Keywords: advanced gastric cancer, S-1, paclitaxel

Patients with unresectable and recurrent gastric cancer have extremely poor outcomes, with 5-year survival rates of less than 5% (Parker et al, 1997). Various chemotherapy regimens have been developed, but median survival in patients with unresectable or recurrent gastric cancer (or both) who receive chemotherapy remains less than 9–12 months (Wils et al, 1991; Kim et al, 1993; Koizumi et al, 2003; Ohtsu et al, 2003; Ajani et al, 2006b). Randomised phase III studies of combination chemotherapy for unresectable advanced gastric cancer reported median survival times (MSTs) of 5–9.6 months and overall response rates of 9–46% (Webb et al, 1997; Vanhoefer et al, 2000; Ross et al, 2002; Ohtsu et al, 2003). Combination chemotherapy thus appears to contribute only marginally to survival. New agents and combination chemotherapy regimens are needed to achieve greater survival benefits in far-advanced gastric cancer.
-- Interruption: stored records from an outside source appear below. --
-- ==== Sys2Proof/Machine/State.lean ====
section
/-!
DEFINITION. The state of the device, the outputs of an event, the reasons a step can stop, and the state
after power-on.
-/
namespace Sys2Proof.Machine

/-- Why a step of the model stops. Neither reason arises in a run from `State.reset`. -/
inductive Fault where
  /-- A visible byte of a line was to be written while the column cursor is outside `[0,148)`. Raised by
  LINE_DATA. Safe: the spec gives such an access no meaning (20_memory.md R44, U1; log 8). -/
  | fbOutOfRange
  /-- The classifier was to run while `hdr_len` is above 256, so it would read outside the HDR space. Raised by
  the clock event that leaves Programming. Safe (20_memory.md R41, R46; log 9). -/
  | hdrOutOfRange
deriving DecidableEq, Repr

/-- Why the model gives a step no meaning. -/
inductive Refusal where
  /-- An instruction whose meaning is not written yet; only an arm of `exec` may raise it, and none does. Safe. -/
  | notModelled (mnemonic : String)
deriving DecidableEq, Repr

/-- A diagnostic, by the spec's labels (60_exceptions.md R123). -/
inductive Diag where
  | dataWhileDeselected
  | unknownCommand (b : Byte)
  | unknownScene (s : Byte)
  | columnOutOfRange (b : Byte)
  | noDateString
  | dateNotRecognised (s : List Byte)
deriving DecidableEq, Repr

/-- One write of an output pin (60_exceptions.md R126, R127, R129). -/
inductive PinWrite where
  | intn (l : Level)
  | cdone (asserted : Bool)
deriving DecidableEq, Repr

/-- The colour of a pixel, eight bits a channel (45_pixel_mapper_render.md R118). -/
structure Rgb where
  red : Byte
  green : Byte
  blue : Byte
deriving DecidableEq, Repr

/-- What one event puts out (00_scope.md R5, 60_exceptions.md R127; log 2). -/
structure EventOutput where
  /-- The byte a `Byte` event returns (40_byte_dispatch.md R75). -/
  miso : Option Byte := none
  /-- The writes of INTN and DONE, in order. -/
  writes : List PinWrite := []
  /-- The diagnostics, in order (log 21). -/
  diags : List Diag := []
  /-- The pass of a `Render` that finds `redraw` set: the colour of every cell, in address order (log 19). -/
  pass : Option (List Rgb) := none
deriving DecidableEq, Repr

/-- The cells of a memory that have been written, by address, strictly rising (log 4). -/
abbrev Memory := List Host.Cell

/-- The device's nineteen fields (10_state.md R10), then the model's own three. -/
structure State where
  /-- Protocol State (R12). -/
  state : ProtocolState
  /-- Command Set (R13). -/
  cmdset : CmdSet
  /-- Pending Command (R22). -/
  cmd : Byte
  /-- Parameter (R23). -/
  param : BitVec 32
  /-- Parameter-byte offset (R24). -/
  paramOff : BitVec 2
  /-- Selected scene identifier (R25). -/
  scene : Byte
  /-- Column cursor (R26). -/
  col : Byte
  /-- Row cursor, the one signed quantity (R27; log 17). -/
  row : Int
  /-- Programming Header Capture, space HDR (R28). -/
  hdr : Memory
  /-- Filled length of the capture (R14). -/
  hdrLen : BitVec 9
  /-- Chip-select latch, `true` = active (R15). -/
  cs : Bool
  /-- Reset latch, `true` = asserted (R16). -/
  rst : Bool
  /-- Serial-clock latch (R17). -/
  sclk : Level
  /-- Clock-edge counter, saturating at 51 (R18). -/
  sclkCnt : BitVec 6
  /-- Level driven on INTN (R19). -/
  intn : Level
  /-- DONE, `true` = asserted (R20). -/
  cdone : Bool
  /-- Redraw-pending flag (R21). -/
  redraw : Bool
  /-- Framebuffer, space FB (R29). -/
  fb : Memory
  /-- The sticky flag of the fatal condition (R30). -/
  fault : Bool
  /-- The model's: the implementation parameters of 00_scope.md R7. No event writes it (log 3). -/
  cfg : Params
  /-- The model's: the events the host has yet to deliver, oldest first (00_scope.md R4; log 1). -/
  inputs : List Event
  /-- The model's: the outputs of the last event (log 2). -/
  out : EventOutput
deriving DecidableEq, Repr

/-- The state at device construction (10_state.md R38, 70_reset_and_hazards.md R145; log 6), with the default
parameters and no event pending. -/
def State.reset : State where
  state := .programming
  cmdset := .unknown
  cmd := 0x00#8
  param := 0#32
  paramOff := 0#2
  scene := 0x00#8
  col := 0x00#8
  row := 0
  hdr := []
  hdrLen := 0#9
  cs := false
  rst := false
  sclk := .low
  sclkCnt := 0#6
  intn := .high
  cdone := false
  redraw := false
  fb := []
  fault := false
  cfg := Config.defaults
  inputs := []
  out := {}

/-- What decoding the next byte reads (40_byte_dispatch.md R76, R79). -/
def State.mode (s : State) : DecodeMode where
  state := s.state
  cmdset := s.cmdset
  cmd := s.cmd

end Sys2Proof.Machine
end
S-1, a fourth-generation oral fluoropyrimidine, is an oral formulation combining tegafur, 5-chloro-2,4-dihydroxypyridine, and potassium oxonate at a molar ratio of 1 : 0.4 : 1 (Takechi et al, 1997). S-1 is acknowledged to be a useful anticancer drug in Japan. Phase I and early phase II studies of S-1 as a single agent proposed 80 mg m−2 day−1 given orally for 28 consecutive days, followed by a 2-week rest period, as the tentative recommended dosage (Horikoshi et al, 1996; Sugimachi et al, 1999). A number of studies have reported that S-1 monotherapy is effective against gastric cancer, with response rates ranging from 26 to 53% (Horikoshi et al, 1996; Sakata et al, 1998; Koizumi et al, 2000; Chollet et al, 2003). The toxicity profile of S-1 in European studies apparently differs from that in Japanese studies, with more diarrhoea and hand-foot syndrome and less myelotoxicity (Chollet et al, 2003). In one early phase II clinical trial of S-1, the response rate was 53.6% (15 out of 28), and the median survival period was 298 days in Japanese patients with advanced gastric cancer (Horikoshi et al, 1996). Two late phase II studies of S-1 in advanced gastric cancer, which used similar treatment regimens, demonstrated high response rates of 49 and 44%, respectively (Sakata et al, 1998; Koizumi et al, 2000). These results suggested that S-1 is likely to become a key drug for the management of advanced gastric cancer.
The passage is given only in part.